Saving layer results from a trained model

  • Run the trained model:
python test.py --name reflection --dataroot ./datasets/reflection --do_upsampling
  • The results (RGBA layers, videos) will be saved to ./results/reflection/test_latest/.
  • Passing --do_upsampling uses the results of the upsampling module. If the upsampling module hasn't been trained (num_epochs_upsample=0), then remove this flag.

Custom video

To train on your own video, you will have to preprocess the data:

  1. Extract the frames, e.g.
    mkdir ./datasets/my_video && cd ./datasets/my_video 
    mkdir rgb && ffmpeg -i video.mp4 rgb/%04d.png
    
  2. Resize the video to 256x448 and save the frames in my_video/rgb_256, and resize the video to 512x896 and save in my_video/rgb_512.
  3. Run AlphaPose and Pose Tracking on the frames. Save results as my_video/keypoints.json
  4. Create my_video/metadata.json following these instructions.
  5. If your video has camera motion, either (1) stabilize the video, or (2) maintain the camera motion by computing homographies and saving as my_video/homographies.txt. See scripts/run_cartwheel.sh for a training example with camera motion, and see ./datasets/cartwheel/homographies.txt for formatting.

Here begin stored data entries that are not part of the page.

-- ==== Sys2Proof/Laws/CommandMemory.lean ====
section
/-! SUPPORT. Each command that writes no stack memory leaves all of it. -/
open Sys2Proof Sys2Proof.Machine
namespace Sys2Proof.Laws
/-- The answer of a command has the stack memory of the state it is made of. -/
theorem done_hdm {s t u : State} (h : done s t = .next u) : u.hdm = t.hdm := by
  unfold done at h; cases h; rfl

theorem execRingDelete_hdm (fn : Fn) {s : State} {t : State} (h : execRingDelete fn s = .next t) : t.hdm = s.hdm := by
  unfold execRingDelete at h
  refine (done_hdm h).trans ?_
  clear h
  try unfold whenServing
  (repeat' split) <;> simp

theorem execRingQuery_hdm (fn : Fn) {s : State} {t : State} (h : execRingQuery fn s = .next t) : t.hdm = s.hdm := by
  unfold execRingQuery at h
  refine (done_hdm h).trans ?_
  clear h
  try unfold whenServing
  (repeat' split) <;> simp

theorem execDispatch_hdm {s : State} {t : State} (h : execDispatch s = .next t) : t.hdm = s.hdm := by
  unfold execDispatch at h
  refine (done_hdm h).trans ?_
  clear h
  try unfold whenServing
  simp

theorem execResultFlushReadDone_hdm (r : ReqKey) (confirmed : Bool) {s : State} {t : State} (h : execResultFlushReadDone r confirmed s = .next t) : t.hdm = s.hdm := by
  unfold execResultFlushReadDone at h
  refine (done_hdm h).trans ?_
  clear h
  try unfold whenServing
  (repeat' split) <;> simp

theorem execIrqCoalesceTimer_hdm (fn : Fn) (pair : PairIx) {s : State} {t : State} (h : execIrqCoalesceTimer fn pair s = .next t) : t.hdm = s.hdm := by
  unfold execIrqCoalesceTimer at h
  refine (done_hdm h).trans ?_
  clear h
  try unfold whenServing
  try dsimp only
  (repeat' split) <;> simp

theorem execIdentify_hdm (r : ReqKey) {s : State} {t : State} (h : execIdentify r s = .next t) : t.hdm = s.hdm := by
  unfold execIdentify at h
  refine (done_hdm h).trans ?_
  clear h
  try unfold whenServing
  simp

theorem execGetLog_hdm (r : ReqKey) {s : State} {t : State} (h : execGetLog r s = .next t) : t.hdm = s.hdm := by
  unfold execGetLog at h
  refine (done_hdm h).trans ?_
  clear h; try unfold whenServing
  try dsimp only
  first
    | skip
  repeat' first
    | split
    | (refine (foldl_hdm _ _ _ ?_).trans ?_)
    | (refine (foldlSnd_hdm _ _ _ ?_).trans ?_)
    | (refine (onReady_hdm _ _ _ _ _ ?_).trans ?_)
    | (refine (onMessage_hdm _ _ _ ?_).trans ?_)
    | (refine (onPeerMessage_hdm _ _ _ ?_).trans ?_)
    | (refine (onShadowMessage_hdm _ _ _ ?_).trans ?_)
    | (refine (fromSource_hdm _ _ _ _ ?_).trans ?_)
    | (refine (onNmm_hdm _ _ ?_).trans ?_)
    | (refine (withColl_hdm _ _ _ _ ?_).trans ?_)
    | (refine (withTrain_hdm _ _ _ _ ?_).trans ?_)
    | (refine (withFront_hdm _ _ _ _ ?_).trans ?_)
    | intro _
  all_goals simp

theorem execGetFeature_hdm (r : ReqKey) {s : State} {t : State} (h : execGetFeature r s = .next t) : t.hdm = s.hdm := by
  unfold execGetFeature at h
  refine (done_hdm h).trans ?_
  clear h; try unfold whenServing
  try dsimp only
  first
    | skip
  repeat' first
    | split
    | (refine (foldl_hdm _ _ _ ?_).trans ?_)
    | (refine (foldlSnd_hdm _ _ _ ?_).trans ?_)
    | (refine (onReady_hdm _ _ _ _ _ ?_).trans ?_)
    | (refine (onMessage_hdm _ _ _ ?_).trans ?_)
    | (refine (onPeerMessage_hdm _ _ _ ?_).trans ?_)
    | (refine (onShadowMessage_hdm _ _ _ ?_).trans ?_)
    | (refine (fromSource_hdm _ _ _ _ ?_).trans ?_)
    | (refine (onNmm_hdm _ _ ?_).trans ?_)
    | (refine (withColl_hdm _ _ _ _ ?_).trans ?_)
    | (refine (withTrain_hdm _ _ _ _ ?_).trans ?_)
    | (refine (withFront_hdm _ _ _ _ ?_).trans ?_)
    | intro _
  all_goals simp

Note: Videos that are suitable for our method have the following attributes:

  • Static camera or limited camera motion that can be represented with a homography.
  • Limited number of people, due to GPU memory limitations. We tested up to 7 people and 7 layers. Multiple people can be grouped onto the same layer, though they cannot be individually retimed.
  • People that move relative to the background (static people will be absorbed into the background layer).
  • We tested a video length of up to 200 frames (~7 seconds).

Citation

If you use this code for your research, please cite the following paper:

@inproceedings{lu2020,
  title={Layered Neural Rendering for Retiming People in Video},
  author={Lu, Erika and Cole, Forrester and Dekel, Tali and Xie, Weidi and Zisserman, Andrew and Salesin, David and Freeman, William T and Rubinstein, Michael},
  booktitle={SIGGRAPH Asia},
  year={2020}
}

Acknowledgments

This code is based on pytorch-CycleGAN-and-pix2pix.

Owner
Google
Google ❤️ Open Source
Google
This repository contains code released by Google Research.

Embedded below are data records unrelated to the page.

/-- Settles O30: each clause is the law of its row; an event sent again keeps its place among those that wait. -/
theorem managementAnswers : Obligations.ManagementAnswers := by
  refine ⟨fun s e t hup hst => goes_subscribe hup hst e t, fun s t n hup hst => goes_eventAck hup hst t n, ?resend,
    fun s t hup hst => goes_healthGet hup hst t,
    fun s t b hup hst hb hleast hmost => goes_meterGet hup hst t hb hleast hmost,
    fun s t hs hst => goes_ageingGet (nmmUp_of_serving hs) hst t,
    fun s v ty t n m ok z hup hst hz hbad => goes_nmmError_of_form hup hst t hz hbad,
    fun s v ty t n m ok hup hst hz => goes_nmmError_of_type hup hst t hz⟩
  case resend =>
    intro s n e hup hfw hsub he
    exact ⟨_, goes_eventResend hup hfw hsub he, resendEvent_out n _ _ s, resendEvent_unacked n _ _ s,
      (now_withPending _ _).trans (resendEvent_now n _ _ s)⟩

end Sys2Proof.Laws
end

section
/-! Handoff (12, R427–R433): the messages and timers of the origin of a request and of the member that takes it over; O47. -/
open Sys2Proof Sys2Proof.Machine
namespace Sys2Proof.Laws

/-! ### Messages to the origin (R429, R432, R433) -/

/-- A message about a request, to its origin while S0 runs: `u` is the state it is acted on in. -/
structure OfOrigin (u : State) (b : Handoff) (q : Req) : Prop where
  self : selfIx u = some b.origin
  runs : s0Runs u = true
  held : u.req (bodyKey b) = some q

theorem atOrigin_of_asked {u : State} {h : AHdr} {b : Handoff} {q : Req} (ho : OfOrigin u b q)
    (ha : askedOf q b.ownerSeq = some h.src) (hn : q.outcome = none) (f : ReqKey → Req → State → State) :
    atOrigin h b u f = f (bodyKey b) q u := by
  simp [atOrigin, ho.held, ho.self, ha, hn, ho.runs]

section Origin
variable {s : State} {h : AHdr} {b : Handoff} {q : Req} (hh : PeerHears s h) (ho : OfOrigin (arrived h s) b q)
include hh ho

section Asked
variable (ha : askedOf q b.ownerSeq = some h.src) (hn : q.outcome = none)
include ha hn

theorem goes_take : Goes (.take h b) s (releaseTo h.src (bodyKey b) q (arrived h s)) := by
  change execTake h b s = done s _
  rw [execTake, onPeerMessage_of_peerHears hh, atOrigin_of_asked ho ha hn]

theorem goes_decline : Goes (.decline h b) s (resume (bodyKey b) (arrived h s)) := by
  change execDecline h b s = done s _
  rw [execDecline, onPeerMessage_of_peerHears hh, atOrigin_of_asked ho ha hn]

end Asked

/-- A RESULT is acknowledged whether it counts or not; one that does not is suppressed. -/
theorem goes_result :
    Goes (.result h b) s (takenReply h.src 0x37 h.msgId b 0
      (if resultCounts h b q = true then resultOutcome (bodyKey b) q b (arrived h s)
        else suppress (bodyKey b) b.requestId (arrived h s))) := by
  change execResult h b s = done s _
  rw [execResult, onPeerMessage_of_peerHears hh, if_neg (by simp [ho.self, ho.runs])]
  dsimp only
  rw [ho.held]
  dsimp only
  rw [apply_ite (takenReply h.src 0x37 h.msgId b 0)]

theorem goes_result_counted (hc : resultCounts h b q = true) :
    Goes (.result h b) s (takenReply h.src 0x37 h.msgId b 0 (resultOutcome (bodyKey b) q b (arrived h s))) := by
  have hgoes := goes_result hh ho
  rwa [if_pos hc] at hgoes

theorem goes_result_suppressed (hc : resultCounts h b q = false) :
    Goes (.result h b) s (takenReply h.src 0x37 h.msgId b 0 (suppress (bodyKey b) b.requestId (arrived h s))) := by
  have hgoes := goes_result hh ho
  rwa [if_neg (by simp [hc])] at hgoes

end Origin

/-! ### The origin's timers (R430, R433) -/

section Silence
variable {s : State} {r : ReqKey} {q : Req} {m t0 : Nat} (hr : s.req r = some q)
include hr

theorem goes_handoffTimeout (ho : q.owner = .offered m t0) (hn : q.outcome = none) (h0 : s0Runs s = true) :
    let u := s.advanceTo (t0 + msec 20)
    Goes (.handoffTimeout r) s (send e0 m 0x34 0 (handoffBytes (originMsg u r q)) (setOwner r (.inDoubt m u.now false) u)) := by
  change execHandoffTimeout r s = done s _
  simp [execHandoffTimeout, whenServing_of_serving (serving_of_s0Runs h0), hr, ho, hn, h0]

theorem goes_handoffInDoubt (hs : s.core.mode.serving = true) (ho : q.owner = .inDoubt m t0 false) :
    let u := s.advanceTo (t0 + msec 20)
    Goes (.handoffInDoubt r) s (logEvent evtHandoffInDoubt 1 m (enc 2 r.ring ++ zeros 2 ++ enc 4 r.seq ++ enc 8 q.reqId)
      (setOwner r (.inDoubt m t0 true) u)) := by
  change execHandoffInDoubt r s = done s _
  simp [execHandoffInDoubt, whenServing_of_serving hs, hr, ho]

/-- A request released, or in doubt, is ORPHANED alike. -/
theorem goes_orphaned {d : Bool} (ho : q.owner = .released m ∨ q.owner = .inDoubt m t0 d) (hn : q.outcome = none)
    (h0 : s0Runs s = true) :
    Goes (.orphaned r) s
      (reply r (failWith stOrphaned) (s.advanceTo (deadlineAt q.admittedAt (eDeadline q.entry) + msec 1))) := by
  change execOrphaned r s = done s _
  obtain ho | ho := ho <;>
    simp [execOrphaned, whenServing_of_serving (serving_of_s0Runs h0), hr, ho, hn, h0]

end Silence

/-! ### Messages to the receiver (R428–R432) -/

section Receiver
variable {s : State} {h : AHdr} {b : Handoff} (hh : PeerHears s h)
include hh

/-- An OFFER that the receiver has no record of is recorded and answered, as taken or as declined. -/
theorem goes_offer (hsrc : h.src = b.origin) (hnew : tget (arrived h s).fabric.taken (b.origin, bodyKey b) = none) :
    let u := arrived h s
    Goes (.offer h b) s (takenReply h.src (if canTakeOver u b = true then 0x31 else 0x33) h.msgId b 0
      (setTaken (b.origin, bodyKey b) { st := if canTakeOver u b = true then .taken u.now false else .declined, body := b
                                        deadline := u.now + b.remainingUs * 1000 } u)) := by
  change execOffer h b s = done s _
  rw [execOffer, onPeerMessage_of_peerHears hh, if_neg (not_not_intro hsrc)]
  dsimp only
  rw [hnew]
  rfl

theorem goes_offer_taken (hsrc : h.src = b.origin) (hnew : tget (arrived h s).fabric.taken (b.origin, bodyKey b) = none)
    (hcan : canTakeOver (arrived h s) b = true) :
    let u := arrived h s
    Goes (.offer h b) s (takenReply h.src 0x31 h.msgId b 0 (setTaken (b.origin, bodyKey b)
      { st := .taken u.now false, body := b, deadline := u.now + b.remainingUs * 1000 } u)) := by
  have hgoes := goes_offer hh hsrc hnew
  simpa only [hcan, if_true] using hgoes

theorem goes_offer_declined (hsrc : h.src = b.origin) (hnew : tget (arrived h s).fabric.taken (b.origin, bodyKey b) = none)
    (hcan : canTakeOver (arrived h s) b = false) :
    let u := arrived h s
    Goes (.offer h b) s (takenReply h.src 0x33 h.msgId b 0 (setTaken (b.origin, bodyKey b)
      { st := .declined, body := b, deadline := u.now + b.remainingUs * 1000 } u)) := by
  have hgoes := goes_offer hh hsrc hnew
  simpa only [hcan, Bool.false_eq_true, if_false] using hgoes

theorem goes_probe : Goes (.probe h b) s
    (if selfIx (arrived h s) = some b.origin then probeOrigin h b (arrived h s) else probeReceiver h b (arrived h s)) := by
  change execProbe h b s = done s _
  rw [execProbe, onPeerMessage_of_peerHears hh]

section Taken
variable {t : Taken} (ht : takenAt (arrived h s) (h.src, bodyKey b) b.ownerSeq = some t)
include ht

theorem goes_release : Goes (.release h b) s (becomeOwner (h.src, bodyKey b) t (arrived h s)) := by
  change execRelease h b s = done s _
  rw [execRelease, onPeerMessage_of_peerHears hh, ht]

/-- An origin that has recorded RELEASED makes the receiver that probed it the owner. -/
theorem goes_probeReply_released (hself : selfIx (arrived h s) ≠ some b.origin) (hst : b.state = 3) :
    Goes (.probeReply h b) s (becomeOwner (h.src, bodyKey b) t (arrived h s)) := by
  change execProbeReply h b s = done s _
  rw [execProbeReply, onPeerMessage_of_peerHears hh, if_neg hself, ht]
  dsimp only
  rw [if_pos hst]

end Taken

theorem goes_resultAck {t : Taken} (ht : tget (arrived h s).fabric.taken (h.src, bodyKey b) = some t)
    (hseq : t.body.ownerSeq = b.ownerSeq) (hres : t.res.isSome = true) :
    Goes (.resultAck h b) s (dropTaken (h.src, bodyKey b) (arrived h s)) := by
  change execResultAck h b s = done s _
  rw [execResultAck, onPeerMessage_of_peerHears hh, ht, Option.filter_some_pos (by simp [hseq, hres])]

end Receiver

/-! ### The receiver's timers (R431, R432) -/

section Timers
variable {s : State} {o : Nat} {r : ReqKey} {t : Taken} {t0 : Nat} (hs : s.core.mode.serving = true)
  (ht : tget s.fabric.taken (o, r) = some t)
include hs ht

theorem goes_takenTimeout (hst : t.st = .taken t0 false) :
    Goes (.takenTimeout o r) s (takenReply o 0x34 0 t.body 0
      (setTaken (o, r) { t with st := .taken t0 true } (s.advanceTo (t0 + msec 20)))) := by
  change execTakenTimeout o r s = done s _
  simp [execTakenTimeout, whenServing_of_serving hs, ht, hst]

/-- Before its deadline a receiver in doubt probes again at the next whole millisecond. -/
theorem goes_probeTimer (hself : selfIx s ≠ some o) (hst : t.st = .taken t0 true)
    (hd : (s.advanceTo (nextMs s t0)).now < t.deadline) :
    Goes (.probeTimer o r) s (takenReply o 0x34 0 t.body 0 (s.advanceTo (nextMs s t0))) := by
  change execProbeTimer o r s = done s _
  simp [execProbeTimer, whenServing_of_serving hs, hself, ht, hst, hd.not_ge]

theorem goes_resultResendTimer {b : Handoff} (hst : t.st = .resulted t0) (hres : t.res = some b) (hd : t0 ≤ t.deadline) :
    let u := s.advanceTo (t0 + msec 1)
    Goes (.resultResendTimer o r) s (send e2 o 0x36 0 (handoffBytes b) (setTaken (o, r) { t with st := .resulted u.now } u)) := by
  change execResultResendTimer o r s = done s _
  simp [execResultResendTimer, whenServing_of_serving hs, ht, hst, hres, hd.not_gt]

end Timers

/-- Settles O47: each clause is the law of its message or timer. -/
theorem handoffRuns : Obligations.HandoffRuns :=
  ⟨fun _ _ _ _ hh hr hself ha hn h0 => ⟨goes_take hh ⟨hself, h0, hr⟩ ha hn, goes_decline hh ⟨hself, h0, hr⟩ ha hn⟩,
   fun _ _ _ _ _ hr ho hn h0 => goes_handoffTimeout hr ho hn h0,
   fun _ _ _ _ _ hs hr ho => goes_handoffInDoubt hr hs ho,
   fun _ _ _ _ _ _ hr ho hn h0 => goes_orphaned hr ho hn h0,
   fun _ _ _ _ hh hself h0 hr hc => goes_result_counted hh ⟨hself, h0, hr⟩ hc,
   fun _ _ _ _ hh hself h0 hr hc => goes_result_suppressed hh ⟨hself, h0, hr⟩ hc,
   fun _ _ _ hh hsrc hnew hcan => goes_offer_taken hh hsrc hnew hcan,
   fun _ _ _ hh hsrc hnew hcan => goes_offer_declined hh hsrc hnew hcan,
   fun _ _ _ _ hh ht => goes_release hh ht,
   fun _ _ _ _ _ hs ht hst => goes_takenTimeout hs ht hst,
   fun _ _ _ _ _ hs hself ht hst hd => goes_probeTimer hs ht hself hst hd,
   fun _ _ _ hh => goes_probe hh,
   fun _ _ _ _ hh hself ht hst => goes_probeReply_released hh ht hself hst,
   fun _ _ _ _ hh ht hseq hres => goes_resultAck hh ht hseq hres,
   fun _ _ _ _ _ _ hs ht hst hres hd => goes_resultResendTimer hs ht hst hres hd⟩

end Sys2Proof.Laws
end

section
/-! Fences (13, R450–R454): which FENCE is refused, what each op does, and how either form is answered; O28 and O29. -/
open Sys2Proof Sys2Proof.Machine
namespace Sys2Proof.Laws

/-! ### Both forms of FENCE (R450) -/

theorem byteAt_slice (p : Bytes) {off n i : Nat} (hi : i < n) : byteAt (slice p off n) i = byteAt p (off + i) := by
  simp [byteAt, slice, hi]

theorem le_slice (p : Bytes) {off n : Nat} : ∀ {k i : Nat}, i + k ≤ n → le (slice p off n) i k = le p (off + i) k
  | 0, _, _ => rfl
  | k + 1, i, hk => by rw [le, le, byteAt_slice p (by omega), le_slice p (by omega), Nat.add_assoc]

/-- A FENCE of either form that is taken, with the bytes that its op, flags, member and epoch stand in. -/
inductive FenceTaken (s : State) : CmdSrc → Bytes → Prop
  | ring {r : ReqKey} {q : Req} (hq : Ready s r q 0x0B) (hz : zeroAt q.entry 40 24 = true) :
      FenceTaken s (.ring r) (slice q.entry 32 8)
  | nmm (tag : Nat) {b : Bytes} (hup : nmmUp s = true) (hb : b.length = 8) : FenceTaken s (.nmm tag b) b

/-- A FENCE is answered in its own form. -/
def fenceAnswer (src : CmdSrc) (st n : Nat) (s : State) : State :=
  match src with
  | .ring r => reply r { status := st, count := n } s
  | .nmm tag _ => fenceReply tag st n s

section Forms
variable {s : State} {src : CmdSrc} {b : Bytes} (ht : FenceTaken s src b)
include ht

This repository contains code released by Google Research.

Google Research 26.6k Dec 31, 2022
An Unsupervised Detection Framework for Chinese Jargons in the Darknet

An Unsupervised Detection Framework for Chinese Jargons in the Darknet This repo is the Python 3 implementation of 《An Unsupervised Detection Framewor

7 Nov 08, 2022
Final report with code for KAIST Course KSE 801.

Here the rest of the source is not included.